AlON transparent ceramics show excellent properties and promise for applications including optical windows and domes to rival sapphire. These applications require AlON powders with superior performances. Rotary technology based on transient high-temperature activation (THA) combines the advantages of continuous run, high efficiency, good consistence in quality and low cost, as developed by Raytheon corporation in 2002. The complicated processes, involving rotary, atmosphere flow and transient activation under high temperature, are hard to control for the fabrication of powders. As one of the most important segment, related research towards THA is not well clarified. Under the current, it is hard to control the morphology, the thermodynamic and the composition uniformity of the powder. The current research of THA technology is classified as the follows. a) The composition design and optimization; b) the thermodynamic, and kinetic mechanisms; c) the uniformity of chemical composition, etc. Under this program, related basic theory and key technology will be disclosed, which will speed up the progress towards large scale fabrication of the powders with low costs, and the application of AlON transparent ceramic materials.

AlON透明陶瓷是一种性能优异的光学窗口材料，可望替代蓝宝石，受到极大关注。原料粉体是限制该类材料制备乃至应用的瓶颈之一。Raytheon公司发明瞬态高温动态合成技术，是国际上唯一实现AlON粉体低成本、高效合成的方法。因涉及高温旋转动、气氛流动、瞬时高温反应等方面，该方法技术难度大、影响粉体合成的因素多而复杂。我们对其关键环节尚不清楚，尤其是作为核心的瞬时高温技术。这种环境下，如何控制粉体形貌及反应热力学？如何控制粉体成分均匀性？这些问题十分关键，但又没有研究报道。本项目拟结合前期研究基础，通过组分优化设计，研究瞬时高温技术合成过程中的微观形貌、成分均匀性控制等问题的机制，为实现AlON粉体的低成本、高效制备及工程应用起到积极推动作用。

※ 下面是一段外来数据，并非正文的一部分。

-- ==== Sys2Proof/Laws/Control.lean ====
section
/-! SUPPORT. What taking a whole-word control write of a console does once no word of it is refused: the shadow takes
its bytes, its words have their effects in ascending order, and the write is passed unchanged. -/

namespace Sys2Proof.Machine

/-! ## The shadow -/

theorem shadowWriteBytes_append (m : Shadow) (off : Nat) (a b : List Byte) :
    shadowWriteBytes m off (a ++ b) = shadowWriteBytes (shadowWriteBytes m off a) (off + a.length) b := by
  induction a generalizing m off with
  | nil => rfl
  | cons x xs ih =>
    simp only [List.cons_append, shadowWriteBytes, List.length_cons, ih]
    congr 1
    omega

/-- The byte just written reads back. -/
theorem shadowRead_write_self (m : Shadow) (a : Nat) (b : Byte) (h : shadowWf m = true) :
    shadowRead (shadowWrite m a b) a = b := by
  have key : ∀ (m : Shadow) (low : Nat), shadowWfFrom low m = true → (∀ k, low ≤ k → True) →
      shadowRead (shadowWrite m a b) a = b := by
    intro m
    induction m with
    | nil => intro low _ _; unfold shadowWrite; split <;> simp_all [shadowRead]
    | cons e rest ih =>
      obtain ⟨k, c⟩ := e
      intro low hw _
      simp only [shadowWfFrom, Bool.and_eq_true, decide_eq_true_eq] at hw
      unfold shadowWrite
      split
      · split
        · next hb =>
          have hr : ∀ (l : Shadow) (lo : Nat), shadowWfFrom lo l = true → a < lo → shadowRead l a = powerOnByte a := by
            intro l
            induction l with
            | nil => intros; rfl
            | cons e' r' ih' =>
              obtain ⟨k', c'⟩ := e'
              intro lo hl ha
              simp only [shadowWfFrom, Bool.and_eq_true, decide_eq_true_eq] at hl
              simp only [shadowRead]
              rw [if_neg (by omega)]
              exact ih' (k' + 1) hl.2 (by omega)
          simp only [shadowRead]
          rw [if_neg (by omega), hr rest (k + 1) hw.2 (by omega), hb]
        · simp [shadowRead]
      · split
        · next hk =>
          split
          · next hb =>
            subst hk
            have hr : ∀ (l : Shadow) (lo : Nat), shadowWfFrom lo l = true → a < lo →
                shadowRead l a = powerOnByte a := by
              intro l
              induction l with
              | nil => intros; rfl
              | cons e' r' ih' =>
                obtain ⟨k', c'⟩ := e'
                intro lo hl ha
                simp only [shadowWfFrom, Bool.and_eq_true, decide_eq_true_eq] at hl
                simp only [shadowRead]
                rw [if_neg (by omega)]
                exact ih' (k' + 1) hl.2 (by omega)
            rw [hr rest (a + 1) hw.2 (by omega), hb]
          · simp [shadowRead]
        · next hlt hne =>
          simp only [shadowRead]
          rw [if_neg (by omega)]
          exact ih (k + 1) hw.2 (fun _ _ => trivial)
  exact key m 0 h (fun _ _ => trivial)

/-- Every other byte reads as before. -/
theorem shadowRead_write_other (m : Shadow) (a x : Nat) (b : Byte) (h : x ≠ a) :
    shadowRead (shadowWrite m a b) x = shadowRead m x := by
  induction m with
  | nil => unfold shadowWrite; split <;> simp [shadowRead]; omega
  | cons e rest ih =>
    obtain ⟨k, c⟩ := e
    unfold shadowWrite
    split
    · split
      · rfl
      · simp only [shadowRead]; rw [if_neg (by omega)]
    · split
      · next hk =>
        subst hk
        split
        · simp only [shadowRead]; rw [if_neg (by omega)]
        · simp only [shadowRead]; rw [if_neg (by omega), if_neg (by omega)]
      · simp only [shadowRead, ih]

/-- A write keeps the canonical form. -/
theorem shadowWrite_wf (m : Shadow) (a : Nat) (b : Byte) (h : shadowWf m = true) :
    shadowWf (shadowWrite m a b) = true := by
  have key : ∀ (m : Shadow) (low : Nat), shadowWfFrom low m = true → low ≤ a →
      shadowWfFrom low (shadowWrite m a b) = true := by
    intro m
    induction m with
    | nil => intro low _ hl; unfold shadowWrite; split <;> simp_all [shadowWfFrom]
    | cons e rest ih =>
      obtain ⟨k, c⟩ := e
      intro low hw hl
      have hw' := hw
      simp only [shadowWfFrom, Bool.and_eq_true, decide_eq_true_eq] at hw
      unfold shadowWrite
      split
      · split
        · exact hw'
        · next hb => simp [shadowWfFrom, hl, hb, hw.1.2, hw.2]; omega
      · split
        · next hk =>
          subst hk
          have hweak : ∀ (l : Shadow) (lo lo' : Nat), lo' ≤ lo → shadowWfFrom lo l = true →
              shadowWfFrom lo' l = true := by
            intro l lo lo' hle hx
            cases l with
            | nil => rfl
            | cons e' r' =>
              simp only [shadowWfFrom, Bool.and_eq_true, decide_eq_true_eq] at hx ⊢
              exact ⟨⟨by omega, hx.1.2⟩, hx.2⟩
          split
          · exact hweak rest (a + 1) low (by omega) hw.2
          · next hb => simp [shadowWfFrom, hl, hb, hw.2]
        · next h1 h2 =>
          simp only [shadowWfFrom, Bool.and_eq_true, decide_eq_true_eq]
          exact ⟨hw.1, ih (k + 1) hw.2 (by omega)⟩
  exact key m 0 h (Nat.zero_le _)

theorem shadowWriteBytes_wf (m : Shadow) (off : Nat) (bs : List Byte) (h : shadowWf m = true) :
    shadowWf (shadowWriteBytes m off bs) = true := by
  induction bs generalizing m off with
  | nil => exact h
  | cons b bs ih => exact ih _ _ (shadowWrite_wf m off b h)

theorem shadowRead_writeBytes_other (m : Shadow) (off x : Nat) (bs : List Byte) (h : x < off ∨ off + bs.length ≤ x) :
    shadowRead (shadowWriteBytes m off bs) x = shadowRead m x := by
  induction bs generalizing m off with
  | nil => rfl
  | cons b bs ih =>
    simp only [List.length_cons] at h
    rw [shadowWriteBytes, ih _ _ (by omega), shadowRead_write_other _ _ _ _ (by omega)]

theorem shadowRead_writeBytes (m : Shadow) (off i : Nat) (bs : List Byte) (hm : shadowWf m = true)
    (h : i < bs.length) : shadowRead (shadowWriteBytes m off bs) (off + i) = bs[i] := by
  induction bs generalizing m off i with
  | nil => simp at h
  | cons b bs ih =>
    cases i with
    | zero =>
      rw [shadowWriteBytes, shadowRead_writeBytes_other _ _ _ _ (by omega)]
      exact shadowRead_write_self m off b hm
    | succ i =>
      rw [shadowWriteBytes, show off + (i + 1) = off + 1 + i by omega]
      exact ih _ _ _ (shadowWrite_wf m off b hm) (by simpa using h)

/-- The shadow after reset, with nothing listed, is in canonical form. -/
theorem reset_shadowWf : shadowWf State.reset.shadow = true := rfl

/-! ## Classification -/

theorem controlBase_lt (s : State) : controlBase s + Config.controlBytes < 2 ^ 35 := by
  have := s.baseStrap.isLt
  simp only [controlBase, Config.strapUnit, Config.controlBytes]
  omega

theorem controlTxn_address (s : State) (f : Sender) (off : Nat) (bs : List Byte) (h : off < Config.controlBytes) :
    (controlTxn s f off bs).address.toNat = controlBase s + off := by
  have := controlBase_lt s
  simp only [controlTxn, controlAddress, BitVec.toNat_ofNat]
  omega

theorem controlOffset_controlTxn (s : State) (f : Sender) (off : Nat) (bs : List Byte)
    (h : off < Config.controlBytes) : controlOffset s (controlTxn s f off bs) = off := by
  rw [controlOffset, controlTxn_address s f off bs h]
  omega

/-- A whole-word write inside one 256-byte block of the control region, of an initiator 0 to 14, is well-formed. -/
theorem malformedReason_controlTxn (s : State) (f : Sender) (off : Nat) (ws : List Word) (hi : f.initiator ≠ 15)
    (h4 : off % 4 = 0) (h0 : 0 < ws.length) (hb : off % 256 + 4 * ws.length ≤ 256)
    (h : off < Config.controlBytes) : malformedReason (controlTxn s f off (bytesOf ws)) = none := by
  have ha := controlTxn_address s f off (bytesOf ws) h
  have hl : (controlTxn s f off (bytesOf ws)).length = 4 * ws.length := bytesOf_length ws
  have hin : (controlTxn s f off (bytesOf ws)).initiator = f.initiator := rfl
  have hbase : controlBase s % 256 = 0 := by simp only [controlBase, Config.strapUnit]; omega
  unfold malformedReason
  rw [hin, hl, ha, if_neg hi, if_neg (by omega), if_neg (by omega), if_neg (by omega), if_neg (by omega)]

theorem classify_controlTxn (s : State) (f : Sender) (off : Nat) (bs : List Byte) (h : off < Config.controlBytes) :
    classify s (controlTxn s f off bs) = .controlWrite := by
  have ha := controlTxn_address s f off bs h
  have hk : (controlTxn s f off bs).kind = .write := rfl
  unfold classify
  rw [hk]
  simp only
  rw [if_pos]
  rw [ha]
  omega

/-! ## Taking the write -/

theorem trimmed_nil (t : Txn) : trimmed t [] = t := by
  have : (t.strobes.mapIdx fun i b => b && !([] : List ControlWord).any fun w => w.index == i / 4) = t.strobes := by
    apply List.ext_getElem <;> simp
  simp only [trimmed, this]

theorem mergeWords (m : Shadow) (off : Nat) (ws : List Word) :
    (wordsAt off ws).foldl mergeWord m = shadowWriteBytes m off (bytesOf ws) := by
  have key : ∀ n, n ≤ ws.length →
      ((List.range n).map fun k => (⟨k, off + 4 * k, ws.getD k 0⟩ : ControlWord)).foldl mergeWord m
        = shadowWriteBytes m off (bytesOf (ws.take n)) := by
    intro n
    induction n with
    | zero => intro _; rfl
    | succ n ih =>
      intro hn
      have hlt : n < ws.length := hn
      rw [List.range_succ, List.map_append, List.foldl_append, ih (by omega), List.take_succ_eq_append_getElem hlt]
      have : bytesOf (ws.take n ++ [ws[n]]) = bytesOf (ws.take n) ++ wordBytes ws[n] := by
        unfold bytesOf
        rw [List.flatMap_append, List.flatMap_singleton]
      rw [this, shadowWriteBytes_append, bytesOf_length, List.length_take, Nat.min_eq_left (by omega)]
      simp [mergeWord, List.getD_eq_getElem?_getD, hlt]
  have h := key ws.length (Nat.le_refl _)
  rw [List.take_length] at h
  exact h

/-- Taking a whole-word control write whose words are all accepted: shadow, effects, passed unchanged. -/
theorem takeControl_accepted (s : State) (f : Sender) (off : Nat) (ws : List Word) (h : off < Config.controlBytes)
    (hacc : ∀ w ∈ wordsAt off ws, wordRefusal s f.initiator w = none) :
    takeControl (controlTxn s f off (bytesOf ws)) s
      = enterPass (controlTxn s f off (bytesOf ws))
          (effectsPhase f.initiator s.shadow (wordsAt off ws)
            { s with shadow := shadowWriteBytes s.shadow off (bytesOf ws) }) := by
  have href : refusedWords s f.initiator (wordsAt off ws) = [] := by
    rw [refusedWords, List.filter_eq_nil_iff]
    intro w hw
    simp [hacc w hw]
  have hfil : acceptedWords s f.initiator (wordsAt off ws) = wordsAt off ws := by
    rw [acceptedWords, List.filter_eq_self]
    intro w hw
    simp [hacc w hw]
  have hin : (controlTxn s f off (bytesOf ws)).initiator = f.initiator := rfl
  rw [takeControl, controlOffset_controlTxn s f off (bytesOf ws) h, coveredWords_controlTxn, takeWords, hin, href, hfil]
  simp only [concludeControl, reportRefused, shadowPhase, mergeWords, trimmed_nil]
  simp

/-- A well-formed transaction of class CONTROL_WRITE is taken as one. -/
theorem take_control {t : Txn} {s : State} (h1 : malformedReason t = none) (h2 : classify s t = .controlWrite) :
    take t s = takeControl t s := by
  unfold take
  rw [h1]
  simp only [h2]

/-- A whole-word control write that arrives and can be taken is taken as a control write. -/
theorem take_controlTxn (s : State) (f : Sender) (off : Nat) (ws : List Word) (hi : f.initiator ≠ 15)
    (h4 : off % 4 = 0) (h0 : 0 < ws.length) (hb : off % 256 + 4 * ws.length ≤ 256) (h : off < Config.controlBytes) :
    take (controlTxn s f off (bytesOf ws)) s = takeControl (controlTxn s f off (bytesOf ws)) s :=
  take_control (malformedReason_controlTxn s f off ws hi h4 h0 hb h) (classify_controlTxn s f off (bytesOf ws) h)

/-- A console is an initiator 0 to 14. -/
theorem isConsole_ne (s : State) (i : Initiator) (h : isConsole s i = true) : i ≠ 15 := by
  rintro rfl
  simp only [isConsole, isPriority, Bool.or_eq_true, Bool.and_eq_true, decide_eq_true_eq] at h
  rcases h with ⟨_, h⟩ | ⟨h, _⟩ <;> exact absurd h (by decide)

end Sys2Proof.Machine
end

AlON透明陶瓷具有优异的力学、光学及热稳定性等，是红外窗口/整流罩、透明装甲的优选材料。本项目主要开展了AlON粉体合成与反应过程相关机理进行了研究，主要包括：（1）组分优化设计与单相尖晶石结构AlON系热稳定区相图的研究；（2）Mg/Li掺杂对AlON系物相演化特征的影响；（3）物相转化的热力学反应机理研究；（4）粉体微观形貌变化规律、形貌控制机理及添加剂对反应动力学的影响研究；（5）原料混合均匀度对反应产物成分均匀性的影响及其物理机制及相关物理模型的建立。（6）粉体烧结致密化机制及高透明的AlON系透明陶瓷，制备等。通过上述工作的开展，揭示物相形成、微观形貌及成分均匀性控制的物理机制，掌握瞬态高温动态反应合成关键技术，获得了高品质AlON系粉体与透明陶瓷。本项目的开展，为AlON系透明陶瓷材料的制备提供了一定的技术参考和理论支持，为实现其在红外窗口、透明装甲等领域的应用方面奠定了良好的基础。